-- Data listing follows --

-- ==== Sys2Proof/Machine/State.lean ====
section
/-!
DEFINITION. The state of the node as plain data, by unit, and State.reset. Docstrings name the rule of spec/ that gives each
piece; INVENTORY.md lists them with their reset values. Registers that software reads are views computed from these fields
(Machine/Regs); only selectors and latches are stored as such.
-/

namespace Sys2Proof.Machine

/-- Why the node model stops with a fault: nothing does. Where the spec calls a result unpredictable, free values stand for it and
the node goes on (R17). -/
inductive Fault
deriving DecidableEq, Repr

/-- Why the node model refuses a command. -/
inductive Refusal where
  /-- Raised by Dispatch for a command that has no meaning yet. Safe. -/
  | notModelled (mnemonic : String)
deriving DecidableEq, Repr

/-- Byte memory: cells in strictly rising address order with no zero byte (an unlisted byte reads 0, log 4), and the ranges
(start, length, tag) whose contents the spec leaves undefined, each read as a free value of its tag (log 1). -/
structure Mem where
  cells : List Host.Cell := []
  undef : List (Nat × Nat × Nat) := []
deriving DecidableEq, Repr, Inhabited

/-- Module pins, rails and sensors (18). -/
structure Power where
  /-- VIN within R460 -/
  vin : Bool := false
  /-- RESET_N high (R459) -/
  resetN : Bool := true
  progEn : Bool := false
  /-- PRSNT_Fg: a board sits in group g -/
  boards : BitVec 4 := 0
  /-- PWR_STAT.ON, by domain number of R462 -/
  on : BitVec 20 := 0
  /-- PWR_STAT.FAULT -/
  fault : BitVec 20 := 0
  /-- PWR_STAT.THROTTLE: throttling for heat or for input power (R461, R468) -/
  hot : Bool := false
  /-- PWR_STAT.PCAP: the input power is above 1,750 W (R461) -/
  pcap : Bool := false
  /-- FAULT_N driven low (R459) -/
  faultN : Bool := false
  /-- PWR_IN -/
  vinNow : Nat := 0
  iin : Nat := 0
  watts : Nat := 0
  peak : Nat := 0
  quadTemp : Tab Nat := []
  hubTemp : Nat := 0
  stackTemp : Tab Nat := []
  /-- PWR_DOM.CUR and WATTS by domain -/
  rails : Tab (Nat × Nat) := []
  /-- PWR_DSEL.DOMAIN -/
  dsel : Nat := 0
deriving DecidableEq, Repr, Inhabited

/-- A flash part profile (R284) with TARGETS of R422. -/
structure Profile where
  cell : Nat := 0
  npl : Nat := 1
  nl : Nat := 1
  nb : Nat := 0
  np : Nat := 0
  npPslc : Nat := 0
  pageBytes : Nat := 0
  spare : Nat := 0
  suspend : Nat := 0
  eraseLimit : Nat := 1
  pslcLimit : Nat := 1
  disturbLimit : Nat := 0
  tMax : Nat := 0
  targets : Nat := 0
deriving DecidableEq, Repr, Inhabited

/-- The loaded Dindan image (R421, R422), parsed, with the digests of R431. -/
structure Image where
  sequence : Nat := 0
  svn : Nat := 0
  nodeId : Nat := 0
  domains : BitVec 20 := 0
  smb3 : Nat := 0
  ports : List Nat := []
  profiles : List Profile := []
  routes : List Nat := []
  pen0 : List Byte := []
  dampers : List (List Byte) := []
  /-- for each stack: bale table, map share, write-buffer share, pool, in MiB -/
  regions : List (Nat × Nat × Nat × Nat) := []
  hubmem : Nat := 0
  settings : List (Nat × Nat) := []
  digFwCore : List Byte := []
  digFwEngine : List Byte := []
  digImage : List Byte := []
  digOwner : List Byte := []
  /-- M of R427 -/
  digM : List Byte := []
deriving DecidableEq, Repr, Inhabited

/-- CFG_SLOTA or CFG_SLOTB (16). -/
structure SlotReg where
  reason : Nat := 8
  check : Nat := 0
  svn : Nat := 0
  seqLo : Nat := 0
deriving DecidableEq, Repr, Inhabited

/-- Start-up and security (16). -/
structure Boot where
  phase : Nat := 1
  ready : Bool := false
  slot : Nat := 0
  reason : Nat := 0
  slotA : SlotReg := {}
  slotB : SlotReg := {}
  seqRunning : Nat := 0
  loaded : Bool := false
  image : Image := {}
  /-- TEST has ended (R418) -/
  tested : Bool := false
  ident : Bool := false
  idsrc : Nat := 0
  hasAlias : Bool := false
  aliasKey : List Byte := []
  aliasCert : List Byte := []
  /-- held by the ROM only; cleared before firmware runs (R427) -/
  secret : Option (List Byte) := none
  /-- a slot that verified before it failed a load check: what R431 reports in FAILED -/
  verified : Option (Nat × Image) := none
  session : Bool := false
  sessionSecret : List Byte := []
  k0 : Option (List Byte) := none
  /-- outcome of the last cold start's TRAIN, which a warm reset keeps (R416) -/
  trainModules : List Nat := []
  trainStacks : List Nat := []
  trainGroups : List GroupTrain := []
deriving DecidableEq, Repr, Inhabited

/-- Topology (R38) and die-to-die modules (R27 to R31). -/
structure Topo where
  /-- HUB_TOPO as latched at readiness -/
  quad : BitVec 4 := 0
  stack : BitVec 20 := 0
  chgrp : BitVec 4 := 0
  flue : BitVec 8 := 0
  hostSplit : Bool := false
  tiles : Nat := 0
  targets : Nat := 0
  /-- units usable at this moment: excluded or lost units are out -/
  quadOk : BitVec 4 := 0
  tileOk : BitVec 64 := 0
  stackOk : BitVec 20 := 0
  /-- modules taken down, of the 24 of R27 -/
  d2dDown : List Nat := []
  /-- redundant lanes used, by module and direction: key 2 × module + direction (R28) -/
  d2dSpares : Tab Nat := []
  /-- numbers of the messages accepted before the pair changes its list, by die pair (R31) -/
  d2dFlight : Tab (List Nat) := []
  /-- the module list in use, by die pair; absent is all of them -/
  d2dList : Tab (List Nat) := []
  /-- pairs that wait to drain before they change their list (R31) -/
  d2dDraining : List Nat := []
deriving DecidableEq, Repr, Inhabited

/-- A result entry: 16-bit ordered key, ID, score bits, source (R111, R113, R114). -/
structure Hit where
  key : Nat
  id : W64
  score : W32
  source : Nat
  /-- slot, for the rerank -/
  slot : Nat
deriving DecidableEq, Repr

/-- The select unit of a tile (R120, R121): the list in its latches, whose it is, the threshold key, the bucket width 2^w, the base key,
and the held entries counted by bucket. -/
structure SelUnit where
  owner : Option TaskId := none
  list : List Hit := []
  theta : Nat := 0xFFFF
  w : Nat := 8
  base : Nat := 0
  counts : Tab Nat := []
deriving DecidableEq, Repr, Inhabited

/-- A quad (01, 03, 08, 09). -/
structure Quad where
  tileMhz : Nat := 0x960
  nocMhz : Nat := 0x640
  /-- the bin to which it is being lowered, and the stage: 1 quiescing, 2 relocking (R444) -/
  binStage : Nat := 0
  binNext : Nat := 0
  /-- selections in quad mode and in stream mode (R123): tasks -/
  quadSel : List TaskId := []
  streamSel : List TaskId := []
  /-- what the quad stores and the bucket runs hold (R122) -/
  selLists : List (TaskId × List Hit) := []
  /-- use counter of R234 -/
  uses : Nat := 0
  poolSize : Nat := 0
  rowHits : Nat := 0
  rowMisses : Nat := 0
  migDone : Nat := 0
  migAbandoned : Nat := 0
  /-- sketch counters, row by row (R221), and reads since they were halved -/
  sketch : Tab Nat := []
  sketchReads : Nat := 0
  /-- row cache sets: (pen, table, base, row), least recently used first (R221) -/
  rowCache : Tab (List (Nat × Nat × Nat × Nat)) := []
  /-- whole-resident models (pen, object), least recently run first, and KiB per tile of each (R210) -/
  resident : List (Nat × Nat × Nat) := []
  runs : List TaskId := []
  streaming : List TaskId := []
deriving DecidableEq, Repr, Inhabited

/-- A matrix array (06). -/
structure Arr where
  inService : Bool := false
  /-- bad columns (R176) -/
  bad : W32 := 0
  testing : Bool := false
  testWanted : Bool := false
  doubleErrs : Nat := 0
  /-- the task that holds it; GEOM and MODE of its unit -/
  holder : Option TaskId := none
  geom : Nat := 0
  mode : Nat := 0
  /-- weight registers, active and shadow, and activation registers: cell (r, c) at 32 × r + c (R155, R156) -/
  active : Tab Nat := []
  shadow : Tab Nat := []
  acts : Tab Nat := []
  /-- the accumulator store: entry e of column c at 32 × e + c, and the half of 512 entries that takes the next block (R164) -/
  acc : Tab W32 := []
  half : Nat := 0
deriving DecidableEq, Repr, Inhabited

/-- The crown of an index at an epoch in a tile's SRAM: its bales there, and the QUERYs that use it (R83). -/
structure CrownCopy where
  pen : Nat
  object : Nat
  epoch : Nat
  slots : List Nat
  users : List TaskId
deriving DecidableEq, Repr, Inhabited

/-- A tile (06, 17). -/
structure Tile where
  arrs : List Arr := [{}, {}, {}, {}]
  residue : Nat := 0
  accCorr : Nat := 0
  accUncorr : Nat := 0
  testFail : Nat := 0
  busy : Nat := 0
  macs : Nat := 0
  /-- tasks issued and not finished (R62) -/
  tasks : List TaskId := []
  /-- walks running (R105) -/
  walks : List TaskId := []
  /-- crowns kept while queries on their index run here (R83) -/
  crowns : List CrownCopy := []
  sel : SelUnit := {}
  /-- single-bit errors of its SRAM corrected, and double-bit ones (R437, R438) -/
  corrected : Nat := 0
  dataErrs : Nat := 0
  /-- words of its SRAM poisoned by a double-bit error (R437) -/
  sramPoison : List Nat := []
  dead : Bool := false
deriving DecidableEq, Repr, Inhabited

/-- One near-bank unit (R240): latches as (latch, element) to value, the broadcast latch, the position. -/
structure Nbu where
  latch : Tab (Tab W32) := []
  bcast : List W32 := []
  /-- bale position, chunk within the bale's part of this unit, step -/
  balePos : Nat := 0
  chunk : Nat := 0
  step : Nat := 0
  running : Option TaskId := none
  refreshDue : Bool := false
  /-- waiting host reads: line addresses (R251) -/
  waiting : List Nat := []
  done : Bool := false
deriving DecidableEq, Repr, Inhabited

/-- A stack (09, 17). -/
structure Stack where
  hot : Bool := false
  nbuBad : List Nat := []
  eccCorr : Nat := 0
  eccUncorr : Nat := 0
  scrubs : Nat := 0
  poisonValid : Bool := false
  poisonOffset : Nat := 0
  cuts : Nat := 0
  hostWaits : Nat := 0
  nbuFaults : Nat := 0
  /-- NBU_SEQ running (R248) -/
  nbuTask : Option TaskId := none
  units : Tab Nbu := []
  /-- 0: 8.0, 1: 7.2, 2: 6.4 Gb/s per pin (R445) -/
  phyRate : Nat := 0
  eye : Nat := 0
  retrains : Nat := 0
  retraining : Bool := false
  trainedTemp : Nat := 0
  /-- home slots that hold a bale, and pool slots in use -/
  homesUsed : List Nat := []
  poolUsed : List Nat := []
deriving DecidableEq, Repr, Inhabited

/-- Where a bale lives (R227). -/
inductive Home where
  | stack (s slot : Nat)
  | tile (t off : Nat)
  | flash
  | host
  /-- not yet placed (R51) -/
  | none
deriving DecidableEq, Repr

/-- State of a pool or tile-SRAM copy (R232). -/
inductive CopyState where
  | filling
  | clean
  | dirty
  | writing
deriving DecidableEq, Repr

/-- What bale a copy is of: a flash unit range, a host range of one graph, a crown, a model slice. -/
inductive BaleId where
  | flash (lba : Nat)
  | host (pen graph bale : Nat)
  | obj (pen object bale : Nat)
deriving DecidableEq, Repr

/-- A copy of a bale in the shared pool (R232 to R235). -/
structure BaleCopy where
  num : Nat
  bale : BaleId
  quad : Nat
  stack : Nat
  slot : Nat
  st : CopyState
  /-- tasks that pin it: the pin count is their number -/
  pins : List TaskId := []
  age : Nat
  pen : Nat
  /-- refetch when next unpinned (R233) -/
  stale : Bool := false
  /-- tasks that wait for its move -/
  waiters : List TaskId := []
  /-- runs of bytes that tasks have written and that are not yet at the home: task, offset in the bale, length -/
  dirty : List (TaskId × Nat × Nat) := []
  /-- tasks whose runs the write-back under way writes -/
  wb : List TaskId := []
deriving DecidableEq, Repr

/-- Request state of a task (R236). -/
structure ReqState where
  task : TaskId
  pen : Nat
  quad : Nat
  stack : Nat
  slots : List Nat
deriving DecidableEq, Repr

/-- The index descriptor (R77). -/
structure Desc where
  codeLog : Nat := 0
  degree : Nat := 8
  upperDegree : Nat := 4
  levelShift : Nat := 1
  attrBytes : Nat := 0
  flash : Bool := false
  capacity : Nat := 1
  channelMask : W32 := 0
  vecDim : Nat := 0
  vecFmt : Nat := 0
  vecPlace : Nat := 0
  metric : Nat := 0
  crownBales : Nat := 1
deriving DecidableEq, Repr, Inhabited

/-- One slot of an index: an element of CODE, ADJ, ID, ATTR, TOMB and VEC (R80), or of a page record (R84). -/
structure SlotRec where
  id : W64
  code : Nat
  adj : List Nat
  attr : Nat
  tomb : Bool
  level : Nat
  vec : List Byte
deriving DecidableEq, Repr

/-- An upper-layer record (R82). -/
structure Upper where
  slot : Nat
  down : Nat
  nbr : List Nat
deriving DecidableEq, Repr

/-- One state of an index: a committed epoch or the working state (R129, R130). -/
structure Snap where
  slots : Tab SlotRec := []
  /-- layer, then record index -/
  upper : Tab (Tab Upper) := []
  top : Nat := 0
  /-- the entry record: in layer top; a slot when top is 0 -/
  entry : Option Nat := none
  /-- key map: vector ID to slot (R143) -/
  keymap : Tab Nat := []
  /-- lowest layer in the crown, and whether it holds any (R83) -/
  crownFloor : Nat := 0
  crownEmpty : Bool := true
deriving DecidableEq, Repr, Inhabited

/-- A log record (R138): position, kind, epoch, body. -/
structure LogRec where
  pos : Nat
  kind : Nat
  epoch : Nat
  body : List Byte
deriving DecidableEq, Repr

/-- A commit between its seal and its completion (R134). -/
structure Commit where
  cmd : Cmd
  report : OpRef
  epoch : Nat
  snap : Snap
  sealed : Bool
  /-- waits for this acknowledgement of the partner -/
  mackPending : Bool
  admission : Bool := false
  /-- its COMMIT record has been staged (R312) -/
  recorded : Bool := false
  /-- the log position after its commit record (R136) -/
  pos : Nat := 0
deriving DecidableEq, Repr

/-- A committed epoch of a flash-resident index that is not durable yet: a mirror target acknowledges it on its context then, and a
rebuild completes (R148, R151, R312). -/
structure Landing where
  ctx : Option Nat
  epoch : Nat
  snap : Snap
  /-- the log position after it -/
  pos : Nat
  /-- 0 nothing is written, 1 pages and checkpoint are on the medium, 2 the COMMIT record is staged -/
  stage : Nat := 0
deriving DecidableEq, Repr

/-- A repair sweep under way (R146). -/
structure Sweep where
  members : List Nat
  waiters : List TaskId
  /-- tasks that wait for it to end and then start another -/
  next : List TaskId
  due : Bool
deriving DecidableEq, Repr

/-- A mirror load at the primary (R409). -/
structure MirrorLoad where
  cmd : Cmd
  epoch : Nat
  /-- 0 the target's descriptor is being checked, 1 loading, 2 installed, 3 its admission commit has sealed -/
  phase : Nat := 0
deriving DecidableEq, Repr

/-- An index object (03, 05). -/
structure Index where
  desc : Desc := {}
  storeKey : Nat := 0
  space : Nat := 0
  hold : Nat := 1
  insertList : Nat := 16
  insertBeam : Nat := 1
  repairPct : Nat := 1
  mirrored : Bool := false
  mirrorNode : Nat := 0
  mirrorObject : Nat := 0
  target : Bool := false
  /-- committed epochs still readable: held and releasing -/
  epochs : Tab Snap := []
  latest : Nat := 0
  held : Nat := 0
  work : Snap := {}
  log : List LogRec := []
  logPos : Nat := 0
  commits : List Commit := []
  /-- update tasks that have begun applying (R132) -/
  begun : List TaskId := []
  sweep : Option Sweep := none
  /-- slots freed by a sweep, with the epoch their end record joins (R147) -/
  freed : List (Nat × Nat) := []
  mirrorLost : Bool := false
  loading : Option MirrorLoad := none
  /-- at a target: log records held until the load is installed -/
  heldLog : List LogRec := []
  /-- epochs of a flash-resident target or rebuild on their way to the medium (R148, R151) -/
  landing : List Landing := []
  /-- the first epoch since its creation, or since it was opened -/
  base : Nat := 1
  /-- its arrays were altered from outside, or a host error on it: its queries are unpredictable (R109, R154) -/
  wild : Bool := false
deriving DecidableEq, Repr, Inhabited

-- Data listing concluded --
-- Data listing follows --

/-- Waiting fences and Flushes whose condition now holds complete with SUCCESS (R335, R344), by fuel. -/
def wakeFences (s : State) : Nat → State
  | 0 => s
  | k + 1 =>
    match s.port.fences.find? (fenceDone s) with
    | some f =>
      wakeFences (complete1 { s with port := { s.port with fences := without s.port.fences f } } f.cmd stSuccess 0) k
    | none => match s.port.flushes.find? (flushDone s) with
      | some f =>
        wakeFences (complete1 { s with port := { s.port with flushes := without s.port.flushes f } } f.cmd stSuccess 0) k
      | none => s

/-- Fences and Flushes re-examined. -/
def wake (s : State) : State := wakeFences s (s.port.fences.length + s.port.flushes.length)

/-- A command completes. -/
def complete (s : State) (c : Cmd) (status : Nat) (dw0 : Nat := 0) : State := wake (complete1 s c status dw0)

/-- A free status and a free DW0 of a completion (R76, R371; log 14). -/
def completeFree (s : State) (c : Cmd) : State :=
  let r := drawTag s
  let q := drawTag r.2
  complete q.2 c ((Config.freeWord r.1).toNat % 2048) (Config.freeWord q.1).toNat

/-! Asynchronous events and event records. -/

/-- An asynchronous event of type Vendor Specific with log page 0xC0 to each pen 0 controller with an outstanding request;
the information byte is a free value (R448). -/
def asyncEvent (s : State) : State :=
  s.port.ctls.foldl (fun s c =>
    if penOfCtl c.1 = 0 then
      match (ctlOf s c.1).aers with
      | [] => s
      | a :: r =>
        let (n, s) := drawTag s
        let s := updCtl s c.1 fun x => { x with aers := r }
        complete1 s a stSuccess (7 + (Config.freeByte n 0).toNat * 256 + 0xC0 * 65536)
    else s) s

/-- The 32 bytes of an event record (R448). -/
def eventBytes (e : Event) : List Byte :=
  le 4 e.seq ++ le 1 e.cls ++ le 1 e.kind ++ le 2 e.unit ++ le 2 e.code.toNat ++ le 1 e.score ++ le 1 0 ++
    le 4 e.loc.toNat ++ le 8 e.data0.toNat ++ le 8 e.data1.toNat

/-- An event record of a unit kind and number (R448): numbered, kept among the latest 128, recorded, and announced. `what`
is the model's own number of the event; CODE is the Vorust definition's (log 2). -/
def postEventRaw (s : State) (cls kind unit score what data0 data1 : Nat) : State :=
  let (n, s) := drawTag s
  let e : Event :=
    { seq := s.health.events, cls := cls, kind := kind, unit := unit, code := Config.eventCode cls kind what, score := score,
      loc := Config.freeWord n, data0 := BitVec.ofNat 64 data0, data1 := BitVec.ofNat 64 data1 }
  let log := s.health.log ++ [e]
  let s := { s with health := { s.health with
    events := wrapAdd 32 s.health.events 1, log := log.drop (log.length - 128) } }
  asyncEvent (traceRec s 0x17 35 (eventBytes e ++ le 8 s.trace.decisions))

-- Data listing concluded --
-- Data listing follows --

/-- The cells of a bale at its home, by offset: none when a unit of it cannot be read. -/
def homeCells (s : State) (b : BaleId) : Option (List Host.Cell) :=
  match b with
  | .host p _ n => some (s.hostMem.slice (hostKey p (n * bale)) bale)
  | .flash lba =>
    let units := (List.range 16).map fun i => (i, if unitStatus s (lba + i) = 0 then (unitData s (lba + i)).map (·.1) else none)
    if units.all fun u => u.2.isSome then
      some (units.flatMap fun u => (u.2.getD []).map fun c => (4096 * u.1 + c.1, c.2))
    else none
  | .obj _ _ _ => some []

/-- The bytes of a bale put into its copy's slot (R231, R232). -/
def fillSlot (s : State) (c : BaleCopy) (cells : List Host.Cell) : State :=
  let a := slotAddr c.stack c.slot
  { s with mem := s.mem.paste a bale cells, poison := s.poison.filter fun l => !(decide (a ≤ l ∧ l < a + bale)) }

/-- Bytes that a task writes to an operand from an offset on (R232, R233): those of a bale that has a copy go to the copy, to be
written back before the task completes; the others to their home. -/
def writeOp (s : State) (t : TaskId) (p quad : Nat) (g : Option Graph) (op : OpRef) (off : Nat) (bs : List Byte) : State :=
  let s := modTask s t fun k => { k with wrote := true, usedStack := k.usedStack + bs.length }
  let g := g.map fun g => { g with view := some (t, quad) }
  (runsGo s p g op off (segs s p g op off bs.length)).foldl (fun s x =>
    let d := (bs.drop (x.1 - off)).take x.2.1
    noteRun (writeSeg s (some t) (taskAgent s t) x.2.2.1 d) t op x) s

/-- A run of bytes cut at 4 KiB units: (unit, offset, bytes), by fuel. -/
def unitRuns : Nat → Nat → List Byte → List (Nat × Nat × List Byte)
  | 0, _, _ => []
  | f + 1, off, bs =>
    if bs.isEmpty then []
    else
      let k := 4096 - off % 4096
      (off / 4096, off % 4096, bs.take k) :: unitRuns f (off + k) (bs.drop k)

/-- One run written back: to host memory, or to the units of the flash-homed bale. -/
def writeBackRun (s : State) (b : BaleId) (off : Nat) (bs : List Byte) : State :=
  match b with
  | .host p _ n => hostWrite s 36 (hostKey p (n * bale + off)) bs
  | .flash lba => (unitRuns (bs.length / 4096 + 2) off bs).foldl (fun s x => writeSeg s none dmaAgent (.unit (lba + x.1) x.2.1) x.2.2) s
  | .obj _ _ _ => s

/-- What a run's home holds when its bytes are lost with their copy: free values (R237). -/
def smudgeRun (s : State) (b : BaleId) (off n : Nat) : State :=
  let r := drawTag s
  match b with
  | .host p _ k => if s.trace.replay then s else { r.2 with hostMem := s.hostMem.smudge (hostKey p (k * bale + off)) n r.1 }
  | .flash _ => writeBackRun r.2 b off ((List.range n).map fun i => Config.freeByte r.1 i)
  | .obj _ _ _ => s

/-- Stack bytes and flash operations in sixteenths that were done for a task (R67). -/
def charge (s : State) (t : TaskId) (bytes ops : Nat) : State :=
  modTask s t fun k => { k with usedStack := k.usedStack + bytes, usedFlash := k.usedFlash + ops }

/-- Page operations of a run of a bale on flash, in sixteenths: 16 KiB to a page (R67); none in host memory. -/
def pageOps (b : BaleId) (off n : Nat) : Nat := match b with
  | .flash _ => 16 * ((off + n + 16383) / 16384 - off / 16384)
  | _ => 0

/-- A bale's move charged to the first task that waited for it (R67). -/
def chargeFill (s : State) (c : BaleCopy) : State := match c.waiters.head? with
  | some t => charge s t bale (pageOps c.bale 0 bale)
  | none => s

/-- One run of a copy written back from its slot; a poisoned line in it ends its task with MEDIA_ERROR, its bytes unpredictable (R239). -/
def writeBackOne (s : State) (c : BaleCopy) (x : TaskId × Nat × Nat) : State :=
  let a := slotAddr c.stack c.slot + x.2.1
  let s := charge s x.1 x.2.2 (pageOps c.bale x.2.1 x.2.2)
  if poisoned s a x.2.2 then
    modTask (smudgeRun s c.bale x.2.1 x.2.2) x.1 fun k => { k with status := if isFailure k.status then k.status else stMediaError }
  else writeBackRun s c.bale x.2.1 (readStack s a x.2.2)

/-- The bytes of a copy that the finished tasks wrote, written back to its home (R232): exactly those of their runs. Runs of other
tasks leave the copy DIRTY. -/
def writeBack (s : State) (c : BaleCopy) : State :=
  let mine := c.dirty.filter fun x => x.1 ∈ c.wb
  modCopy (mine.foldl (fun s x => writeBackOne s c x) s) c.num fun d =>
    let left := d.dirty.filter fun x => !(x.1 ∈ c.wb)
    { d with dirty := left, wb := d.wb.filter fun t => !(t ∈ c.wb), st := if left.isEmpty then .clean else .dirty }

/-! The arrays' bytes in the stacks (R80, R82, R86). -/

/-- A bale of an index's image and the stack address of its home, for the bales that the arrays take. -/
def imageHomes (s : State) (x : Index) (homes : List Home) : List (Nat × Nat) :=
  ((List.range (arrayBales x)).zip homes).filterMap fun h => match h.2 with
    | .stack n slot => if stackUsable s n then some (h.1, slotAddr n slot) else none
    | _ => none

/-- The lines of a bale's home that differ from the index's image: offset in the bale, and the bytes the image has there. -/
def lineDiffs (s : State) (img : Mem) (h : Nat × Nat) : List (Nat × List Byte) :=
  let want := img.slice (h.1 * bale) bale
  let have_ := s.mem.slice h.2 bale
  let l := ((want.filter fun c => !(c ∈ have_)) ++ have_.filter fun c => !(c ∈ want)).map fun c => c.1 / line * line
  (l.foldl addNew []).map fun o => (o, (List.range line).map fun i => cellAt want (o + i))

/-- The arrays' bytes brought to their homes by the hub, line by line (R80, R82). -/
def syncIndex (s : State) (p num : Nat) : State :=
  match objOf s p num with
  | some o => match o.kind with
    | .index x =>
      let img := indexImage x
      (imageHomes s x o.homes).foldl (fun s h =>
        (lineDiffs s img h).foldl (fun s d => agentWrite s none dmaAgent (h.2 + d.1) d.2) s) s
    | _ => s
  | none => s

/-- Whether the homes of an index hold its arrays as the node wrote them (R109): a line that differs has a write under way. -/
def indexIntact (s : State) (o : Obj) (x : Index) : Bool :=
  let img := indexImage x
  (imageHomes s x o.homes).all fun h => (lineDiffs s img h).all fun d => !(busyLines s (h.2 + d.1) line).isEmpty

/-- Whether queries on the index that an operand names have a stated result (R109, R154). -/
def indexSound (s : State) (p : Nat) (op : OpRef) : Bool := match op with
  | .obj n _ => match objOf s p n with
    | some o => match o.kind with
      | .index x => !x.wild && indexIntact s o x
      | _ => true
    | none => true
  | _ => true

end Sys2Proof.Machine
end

-- Data listing concluded --

Among the lines above, repeat exactly those from the line with "-- ==== Sys2Proof/Machine/State.lean" to the line with "DEFINITION. The state", counting both ends.

• _Solved exercise_:
-- ==== Sys2Proof/Machine/State.lean ====
section
/-!
DEFINITION. The state of the node as plain data, by unit, and State.reset. Docstrings name the rule of spec/ that gives each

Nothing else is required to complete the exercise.